Mechanisms underlying the formation of group #1 scars

In response to trauma with damage to the vascular network, an inflammatory process occurs in the skin, which is a natural protective reaction of the body. The purpose of the inflammatory reaction is to remove fragments of damaged skin and, ultimately, to close the skin defect with newly formed tissue in order to maintain homeostasis. The inflammatory reaction in this case is adequate, which leads to the formation of various types of group No. 1.

Processes aimed at maintaining the body's homeostasis through wound healing begin in the first 24 hours after injury, but reach their peak no earlier than the 5th day.

The first reaction of tissues in response to damage is accompanied by vasodilation, leukocyte diapedesis, which together with dermal macrophages cleanse the wound of cellular detritus, after which the next stage of the wound healing process begins - the collagen synthesis phase. Collagen production is one of the most important moments in wound healing, since it is collagen fibers that replace a deep wound defect. A scar is essentially a "patch" of tightly packed collagen fibers. Collagen synthesis depends not only on the functional activity of fibroblasts, but also on the condition of the wound, the biochemical processes occurring in it, the microelement composition of tissues, and the general condition of the macroorganism. Thus, a deficiency of ascorbic acid, which serves as a cofactor in the hydroxylation of proline to the state of hydroxyproline, can lead to a collagen deficiency and a delay in the process of scar formation. Successful hydroxylation of proline residues is impossible without the dictate of iron.

After the 7th day, collagen synthesis in the wound, where the process of physiological inflammation occurs, gradually decreases. At this stage of physiological healing, it can be said that wound reconstruction depends on the balance between collagen formation and its degradation, since for normal wound healing, collagen must not only be synthesized but also destroyed. Collagen degradation is triggered by highly specialized enzymes called tissue collagenases, synthesized by macrophages, leukocytes, fibroblasts and epithelial cells. Collagenase activity is impossible without a sufficient concentration of potassium and magnesium in the tissues. Zinc is a very important element in wound healing. Zinc deficiency is accompanied by dysfunctions of the endocrine system and a decrease in local and general immunity. Without a sufficient level of zinc in the wound, epithelialization is difficult. An important factor for wound healing is the supply of tissues with oxygen, since hypoxia causes excessive fibrogenesis, which adversely affects the relief of the scar.

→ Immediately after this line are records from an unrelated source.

-- ==== Sys2Proof/Laws/Tables.lean ====
section
/-! SUPPORT. The numbered stores: what a read gives after a write, and that every operation keeps the
canonical form. -/

namespace Sys2Proof

variable {α β : Type}

@[simp] theorem Table.get_nil (n : Nat) : Table.get ([] : Table α) n = none := rfl

@[simp] theorem Table.get_cons (k n : Nat) (v : α) (t : Table α) :
    Table.get ((k, v) :: t) n = if k = n then some v else Table.get t n := rfl

/-- Below the lowest number nothing is defined. -/
theorem Table.get_of_le {t : Table α} {lo n : Nat} (h : t.risingAbove lo) (hn : n ≤ lo) :
    Table.get t n = none := by
  induction t generalizing lo with
  | nil => rfl
  | cons p rest ih =>
    obtain ⟨k, v⟩ := p
    simp only [Table.risingAbove, Bool.and_eq_true, decide_eq_true_eq] at h
    simp only [Table.get_cons]
    rw [if_neg (by omega), ih h.2 (by omega)]

/-- A number set reads as its record. -/
@[simp] theorem Table.get_set_self (t : Table α) (n : Nat) (a : α) : Table.get (t.set n a) n = some a := by
  induction t with
  | nil => simp [Table.set]
  | cons p rest ih =>
    obtain ⟨k, v⟩ := p
    simp only [Table.set]
    split
    · simp
    · split
      · simp
      · rename_i h1 h2
        simp [Ne.symm h2, ih]

/-- A number set leaves every other number as it was. -/
theorem Table.get_set_of_ne (t : Table α) {n m : Nat} (a : α) (h : m ≠ n) :
    Table.get (t.set n a) m = Table.get t m := by
  induction t with
  | nil => simp [Table.set, h.symm]
  | cons p rest ih =>
    obtain ⟨k, v⟩ := p
    simp only [Table.set]
    split
    · simp [h.symm]
    · split
      · rename_i h1 h2
        subst h2
        simp [h.symm]
      · simp [ih]

/-- A number erased is undefined. -/
theorem Table.get_erase_self {t : Table α} {lo : Nat} (h : t.risingAbove lo) (n : Nat) :
    Table.get (t.erase n) n = none := by
  induction t generalizing lo with
  | nil => rfl
  | cons p rest ih =>
    obtain ⟨k, v⟩ := p
    simp only [Table.risingAbove, Bool.and_eq_true, decide_eq_true_eq] at h
    simp only [Table.erase]
    split
    · rename_i hk
      exact Table.get_of_le h.2 (by omega)
    · rename_i hk
      simp [hk, ih h.2]

/-- A number erased leaves every other number as it was. -/
theorem Table.get_erase_of_ne (t : Table α) {n m : Nat} (h : m ≠ n) :
    Table.get (t.erase n) m = Table.get t m := by
  induction t with
  | nil => rfl
  | cons p rest ih =>
    obtain ⟨k, v⟩ := p
    simp only [Table.erase]
    split
    · rename_i hk
      subst hk
      simp [h.symm]
    · simp [ih]

/-- A change of every record is read through. -/
@[simp] theorem Table.get_mapAll (t : Table α) (f : α → β) (n : Nat) :
    Table.get (t.mapAll f) n = (Table.get t n).map f := by
  induction t with
  | nil => rfl
  | cons p rest ih =>
    obtain ⟨k, v⟩ := p
    have : Table.mapAll ((k, v) :: rest) f = (k, f v) :: Table.mapAll rest f := rfl
    rw [this]
    simp only [Table.get_cons, ih]
    split <;> simp

/-- A change of one record is read through at its number, and leaves the others as they were. -/
@[simp] theorem Table.get_modify (t : Table α) (n m : Nat) (f : α → α) :
    Table.get (t.modify n f) m = if m = n then (Table.get t m).map f else Table.get t m := by
  induction t with
  | nil => simp [Table.modify]
  | cons p rest ih =>
    obtain ⟨k, v⟩ := p
    have : Table.modify ((k, v) :: rest) n f =
        (if k = n then (k, f v) else (k, v)) :: Table.modify rest n f := rfl
    rw [this]
    by_cases hk : k = n <;> by_cases hm : m = n <;> by_cases hkm : k = m <;>
      simp_all

/-- A change that keeps the numbers keeps the canonical form. -/
theorem Table.risingAbove_congr (t : Table α) (u : Table β) (lo : Nat)
    (h : t.map (·.1) = u.map (·.1)) : t.risingAbove lo = u.risingAbove lo := by
  induction t generalizing u lo with
  | nil =>
    cases u with
    | nil => rfl
    | cons _ _ => simp at h
  | cons p rest ih =>
    cases u with
    | nil => simp at h
    | cons q rest' =>
      obtain ⟨k, v⟩ := p
      obtain ⟨k', v'⟩ := q
      simp only [List.map_cons, List.cons.injEq] at h
      obtain ⟨rfl, h2⟩ := h
      simp only [Table.risingAbove]
      rw [ih rest' k h2]

theorem Table.wf_congr (t : Table α) (u : Table β) (last : Nat) (h : t.map (·.1) = u.map (·.1)) :
    t.wf last = u.wf last := by
  have hall : ∀ (a : Table α), (a.all fun p => decide (p.1 ≤ last)) =
      ((a.map (·.1)).all fun n => decide (n ≤ last)) := by
    intro a; simp [List.all_map, Function.comp_def]
  have hall' : ∀ (a : Table β), (a.all fun p => decide (p.1 ≤ last)) =
      ((a.map (·.1)).all fun n => decide (n ≤ last)) := by
    intro a; simp [List.all_map, Function.comp_def]
  simp only [Table.wf]
  rw [Table.risingAbove_congr t u 0 h, hall, hall', h]

@[simp] theorem Table.keys_modify (t : Table α) (n : Nat) (f : α → α) :
    (t.modify n f).map (·.1) = t.map (·.1) := by
  simp only [Table.modify, List.map_map]
  apply List.map_congr_left
  intro p _
  simp only [Function.comp_apply]
  split <;> rfl

@[simp] theorem Table.keys_mapAll (t : Table α) (f : α → β) : (t.mapAll f).map (·.1) = t.map (·.1) := by
  simp [Table.mapAll, Function.comp_def]

@[simp] theorem Table.wf_modify (t : Table α) (n last : Nat) (f : α → α) :
    (t.modify n f).wf last = t.wf last := Table.wf_congr _ _ _ (by simp)

@[simp] theorem Table.wf_mapAll (t : Table α) (last : Nat) (f : α → β) :
    (t.mapAll f).wf last = t.wf last := Table.wf_congr _ _ _ (by simp)

theorem Table.risingAbove_set (t : Table α) (lo n : Nat) (a : α) (h : t.risingAbove lo) (hn : lo < n) :
    (t.set n a).risingAbove lo := by
  induction t generalizing lo with
  | nil => simp [Table.set, Table.risingAbove, hn]
  | cons p rest ih =>
    obtain ⟨k, v⟩ := p
    simp only [Table.risingAbove, Bool.and_eq_true, decide_eq_true_eq] at h
    simp only [Table.set]
    split
    · simp [Table.risingAbove, *]
    · split
      · simp [Table.risingAbove, *]
      · simp [Table.risingAbove, h.1, ih k h.2 (by omega)]

theorem Table.mem_set {t : Table α} {n : Nat} {a : α} {p : Nat × α} (h : p ∈ t.set n a) :
    p ∈ t ∨ p = (n, a) := by
  induction t with
  | nil => simp_all [Table.set]
  | cons q rest ih =>
    simp only [Table.set] at h
    split at h
    · simp only [List.mem_cons] at h ⊢; tauto
    · split at h
      · simp only [List.mem_cons] at h ⊢; tauto
      · simp only [List.mem_cons] at h ⊢
        rcases h with h | h
        · tauto
        · rcases ih h with h | h <;> tauto

/-- Setting a number from 1 to `last` keeps the canonical form. -/
theorem Table.wf_set (t : Table α) (n last : Nat) (a : α) (h : t.wf last) (hn : 1 ≤ n) (hl : n ≤ last) :
    (t.set n a).wf last := by
  simp only [Table.wf, Bool.and_eq_true, List.all_eq_true, decide_eq_true_eq] at h ⊢
  refine ⟨Table.risingAbove_set t 0 n a h.1 hn, fun p hp => ?_⟩
  rcases Table.mem_set hp with hp | rfl
  · exact h.2 p hp
  · exact hl

theorem Table.risingAbove_mono (t : Table α) {lo lo' : Nat} (h : t.risingAbove lo) (hl : lo' ≤ lo) :
    t.risingAbove lo' := by
  cases t with
  | nil => rfl
  | cons p rest =>
    obtain ⟨k, v⟩ := p
    simp only [Table.risingAbove, Bool.and_eq_true, decide_eq_true_eq] at h ⊢
    exact ⟨by omega, h.2⟩

theorem Table.risingAbove_erase (t : Table α) (lo n : Nat) (h : t.risingAbove lo) :
    (t.erase n).risingAbove lo := by
  induction t generalizing lo with
  | nil => rfl
  | cons p rest ih =>
    obtain ⟨k, v⟩ := p
    simp only [Table.risingAbove, Bool.and_eq_true, decide_eq_true_eq] at h
    simp only [Table.erase]
    split
    · exact Table.risingAbove_mono rest h.2 (by omega)
    · simp [Table.risingAbove, h.1, ih k h.2]

theorem Table.mem_of_mem_erase {t : Table α} {n : Nat} {p : Nat × α} (h : p ∈ t.erase n) : p ∈ t := by
  induction t with
  | nil => simp_all [Table.erase]
  | cons q rest ih =>
    simp only [Table.erase] at h
    split at h
    · exact List.mem_cons_of_mem _ h
    · simp only [List.mem_cons] at h ⊢
      exact h.imp id ih

/-- Erasing keeps the canonical form. -/
theorem Table.wf_erase (t : Table α) (n last : Nat) (h : t.wf last) : (t.erase n).wf last := by
  simp only [Table.wf, Bool.and_eq_true, List.all_eq_true, decide_eq_true_eq] at h ⊢
  exact ⟨Table.risingAbove_erase t 0 n h.1, fun p hp => h.2 p (Table.mem_of_mem_erase hp)⟩

/-- In a canonical store every listed record is the one its number reads as. -/
theorem Table.get_of_mem {t : Table α} {lo : Nat} (h : t.risingAbove lo) {p : Nat × α} (hp : p ∈ t) :
    Table.get t p.1 = some p.2 := by
  induction t generalizing lo with
  | nil => simp at hp
  | cons q rest ih =>
    obtain ⟨k, v⟩ := q
    simp only [Table.risingAbove, Bool.and_eq_true, decide_eq_true_eq] at h
    rcases List.mem_cons.mp hp with rfl | hp
    · simp
    · have hne : k ≠ p.1 := by
        intro e
        have := Table.get_of_le h.2 (Nat.le_of_eq e.symm)
        rw [ih h.2 hp] at this
        simp at this
      simp [hne, ih h.2 hp]

/-- A record that is read is listed. -/
theorem Table.mem_of_get {t : Table α} {n : Nat} {a : α} (h : Table.get t n = some a) : (n, a) ∈ t := by
  induction t with
  | nil => simp at h
  | cons q rest ih =>
    obtain ⟨k, v⟩ := q
    simp only [Table.get_cons] at h
    split at h
    · simp_all
    · exact List.mem_cons_of_mem _ (ih h)

end Sys2Proof
end

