/-- Settles O20. -/
theorem warmStartKeepsTheEnvelopes : Obligations.WarmStartKeepsTheEnvelopes := by
  intro s rates sound supplied
  obtain ⟨governed, -, image, -⟩ := (State.sound_iff s).mp sound
  obtain ⟨own, intact⟩ : s.store.image = s.image ∧ s.store.intact = true := by
    simpa [State.imageOk, supplied] using image
  have wf := (State.tablesOk_iff s).mp ((State.storesOk_iff s).mp governed.settled.1).1
  obtain ⟨t, run, started⟩ := exec_startWarm intact rates
  have kept := State.warmStart_keeps (Table.numbers_nodup wf.1) governed.planned own rates
  refine ⟨t, run, ?_⟩
  rw [started.account, started.zones, started.pool, started.movements, started.waiting, started.lanes]
  refine ⟨kept.tc, kept.plus, kept.minus, kept.kp, kept.ks, kept.h, kept.zones, kept.pool, ?_, ?_, ?_, ?_, ?_, ?_⟩
  · rw [State.warmStart_eq, State.warmSections_eq]; rfl
  · rw [State.warmStart_eq, State.warmSections_eq]; rfl
  · intro n l get
    obtain ⟨k, found, how⟩ := State.warmStart_lanes_get own rates get
    have mem := (Table.mem_iff_get wf.1 n l).mpr get
    have lane := State.relieved governed.planned mem
    have warmed := warmLane_warmed (gap := s.gap) ((s.admitting.get n).getD 0)
      (Berth.iff.mp (governed.planned.berthed.berth _ mem)).1
    have mass : (warmLane s.zones ((s.admitting.get n).getD 0) l).mass = l.mass := by
      rw [warmed.mass, lane.mass, governed.planned.berthed.mass _ mem]
    have inService : (warmLane s.zones ((s.admitting.get n).getD 0) l).inService = false :=
      Lane.inService_false.mpr warmed.stowed
    have on := State.reservationOn_eq s n
    have kept : k.profile = l.profile ∧ k.units = l.units ∧ k.mass = l.mass ∧ k.closed = l.closed ∧
        k.level = l.level ∧ k.inService = false ∧
        k.entries = (warmLane s.zones ((s.admitting.get n).getD 0) l).entries ∧
        k.check = (warmLane s.zones ((s.admitting.get n).getD 0) l).check := by
      rcases how with rfl | rfl <;>
        exact ⟨lane.profile, lane.units, mass, lane.closed, lane.level, inService, rfl, rfl⟩
    obtain ⟨profile, units, mass, closed, level, idle, entries, check⟩ := kept
    refine ⟨k, found, profile, units, mass, closed, level, idle, fun free => ?_, fun r hr => ?_⟩
    · rw [entries, check]
      exact lane.unreserved (by simpa [free] using on.symm)
    · rw [entries, check]
      obtain none_ | ⟨q, only, -⟩ := (governed.planned.berthed.berth _ mem).reserved
      · have : s.reservationsOn n = [] := none_
        rw [this, hr] at on
        cases on
      · have only : s.reservationsOn n = [q] := only
        rw [only, hr] at on
        obtain rfl : r = q := Option.some.inj on
        exact ⟨lane.load r only, lane.discharge r only⟩
  · have numbers : (s.warmStart rates).sections.map (·.1) = s.sections.map (·.1) := by
      refine (s.warmStart_numbers rates).sections.trans ?_
      change s.store.image.sections.map (·.1) = _
      rw [own, State.image_sections, Table.keys_mapAll]
    rcases started.sections with same | same
    · rw [same, numbers]
    · rw [same, Table.keys_mapAll, numbers]
  · intro isSealed n c get
    obtain ⟨settled, rest⟩ := State.warmStart_section sound own rates isSealed get
    rcases started.sections with same | same
    · rw [same, settled]
    · rw [same, Table.get_mapAll, settled]
      simp [Sect.powerDown, rest]
  · intro unsealed n c get
    have settled := State.warmStart_sections_unsealed own rates unsealed n
    rw [get] at settled
    rcases started.sections with same | same
    · exact ⟨_, (congrArg (Table.get · n) same).trans settled, rfl⟩
    · rw [same, Table.get_mapAll, settled]
      refine ⟨_, rfl, ?_⟩
      unfold Sect.powerDown
      split <;> rfl

end

end Sys2Proof.Machine

/-! The checks that open every request: authority, mode and form (spec/09 R152, R155); O4 to O7. -/

namespace Sys2Proof.Machine

theorem State.sectionShown_of_ne {code : Nat} (move : code ≠ 0x13) (cancel : code ≠ 0x14) (s : State)
    (p : List Byte) : s.sectionShown code p = [] := by
  unfold State.sectionShown
  split
  · simp [move, cancel]
  · rfl

theorem State.sectionShown_move (s : State) (p : List Byte) : s.sectionShown 0x13 p = s.namedSection p encSect := by
  unfold State.sectionShown State.namedSection
  split
  · rename_i c h
    simp [h]
  · rename_i h
    simp [h]

theorem State.sectionShown_cancel (s : State) (p : List Byte) :
    s.sectionShown 0x14 p = s.namedSection p encSectBrief := by
  unfold State.sectionShown State.namedSection
  split
  · rename_i c h
    simp [h]
  · rename_i h
    simp [h]

theorem State.namedSection_nil (s : State) (p : List Byte) : s.namedSection p (fun _ => []) = [] := by
  simp [State.namedSection]

theorem rampOf_of_stranger {st : Station} (h : isRampStation st = false) : rampOf st = none := by
  simpa [isRampStation] using h

theorem rampOf_of_ramp {st : Station} (h : isRampStation st = true) : ∃ ramp, rampOf st = some ramp :=
  Option.isSome_iff_exists.mp h

/-- A request's handler checks authority, then the mode, then the form, and refuses there without any change. -/
structure Opens (code : Nat) (handle : Station → List Byte → State → Taken) : Prop where
  authority {st : Station} {p : List Byte} {s : State} (h : authorised code st = false) :
    handle st p s = refuse s .authority (s.sectionShown code p)
  mode {st : Station} {p : List Byte} {s : State} (h : authorised code st = true)
    (k : takenIn code s.mode = false) : handle st p s = refuse s .mode (s.sectionShown code p)
  form {st : Station} {p : List Byte} {s : State} (h : authorised code st = true)
    (k : takenIn code s.mode = true) (l : lengthFits code p = false)
    (ramp : code = 0x30 ∨ code = 0x34 → ∃ row, (rampOf st).bind s.fittedRamp = some row ∧ row.suspended = false)
    (cutoff : code = 0x30 → s.clock.reached = false) (stop : code = 0x34 → s.monitor.stop = false) :
    handle st p s = refuseAt s 0 0 (s.sectionShown code p)

theorem handleDefLane_opens : Opens 0x01 handleDefLane where
  authority h := by simp_all [authorised, handleDefLane, defOpens, State.sectionShown_of_ne]
  mode h k := by simp_all [authorised, takenIn, handleDefLane, defOpens, State.sectionShown_of_ne]
  form h k l ramp cutoff stop := by simp_all [authorised, takenIn, lengthFits, handleDefLane, defOpens, State.sectionShown_of_ne]

theorem handleDefZone_opens : Opens 0x02 handleDefZone where
  authority h := by simp_all [authorised, handleDefZone, defOpens, State.sectionShown_of_ne]
  mode h k := by simp_all [authorised, takenIn, handleDefZone, defOpens, State.sectionShown_of_ne]
  form h k l ramp cutoff stop := by simp_all [authorised, takenIn, lengthFits, handleDefZone, defOpens, State.sectionShown_of_ne]

theorem handleDefRamp_opens : Opens 0x03 handleDefRamp where
  authority h := by simp_all [authorised, handleDefRamp, defOpens, State.sectionShown_of_ne]
  mode h k := by simp_all [authorised, takenIn, handleDefRamp, defOpens, State.sectionShown_of_ne]
  form h k l ramp cutoff stop := by
    simp_all [authorised, takenIn, lengthFits, handleDefRamp, defOpens, State.sectionShown_of_ne]
    exact fun big fits => absurd fits (l.2 big)

theorem handleDefSection_opens : Opens 0x04 handleDefSection where
  authority h := by simp_all [authorised, handleDefSection, defOpens, State.sectionShown_of_ne]
  mode h k := by simp_all [authorised, takenIn, handleDefSection, defOpens, State.sectionShown_of_ne]
  form h k l ramp cutoff stop := by simp_all [authorised, takenIn, lengthFits, handleDefSection, defOpens, State.sectionShown_of_ne]

theorem handleDefShip_opens : Opens 0x05 handleDefShip where
  authority h := by simp_all [authorised, handleDefShip, defOpens, State.sectionShown_of_ne]
  mode h k := by simp_all [authorised, takenIn, handleDefShip, defOpens, State.sectionShown_of_ne]
  form h k l ramp cutoff stop := by simp_all [authorised, takenIn, lengthFits, handleDefShip, defOpens, State.sectionShown_of_ne]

However, scar tissue consists not only of collagen fibers, but also of cellular elements, which are its main active elements. The interaction of cells is carried out through cytokines, such as platelet growth factor, transforming growth factor beta, basic fibroblast growth factor, epidermal growth factor, etc. Due to cellular interaction in the wound, a sequence of processes is carried out that lead to the elimination of the defect in the skin.

The intercellular substance also plays an important role, as it facilitates intercellular interaction, movement of cells and cytokines in the wound and information exchange. Accordingly, a deficiency of glycosaminoglycans will contribute to a delay in the process of wound cleansing and scar formation.

Thus, we see that cellular regeneration and hyperplasia of connective tissue components of the dermis in order to maintain homeostasis is a chain of physiological reactions, the result of which is the appearance of a scar. The body has become healthy, nothing threatens it anymore, but a mark in the form of a scar of one form or another remains on the skin. And this becomes an exclusively aesthetic disadvantage for the individual.

All physiological scars formed as a result of the normal physiological reaction of the body in response to trauma have the same histological structure. It has already been said above that normal scar tissue is a dynamic connective tissue structure, which changes its pathomorphological picture quite radically not only depending on the duration of its existence, but also on the type of healing, area and depth of the initial defect.

Depending on the period of existence, scar tissue has a certain number and ratio of cellular, fibrous and intercellular elements. However, it is equally important to know what morphological structures and elements participate in the healing of a skin defect, since this is the possibility of preventing scarring or improving the appearance of scars, that is, scar prevention. Recent studies of wound healing mechanisms do not exclude the possibility of scarless healing of deep wound defects of the skin with "wet" management of the wound surface. A moist environment allows skin cells to freely interact with each other, moving along the intercellular matrix with the help of adhesive molecules and transmitting information through cytokines and corresponding receptors about the restoration of the normal structure of damaged tissues.

In support of this version, it was found that fetal skin injuries in the intrauterine period heal without scars. This is due to the fact that in the intrauterine period, favorable conditions are created for migration and exchange of information between skin cells due to the amniotic fluid. Keratinocytes and fibroblasts exchange information, coordinating the synthesis and breakdown of collagen, proliferative and synthetic activity, and the need and speed of migration. Due to this, collagen does not accumulate in the wound, and keratinocytes, moving freely, quickly and without scars fill the wound defect.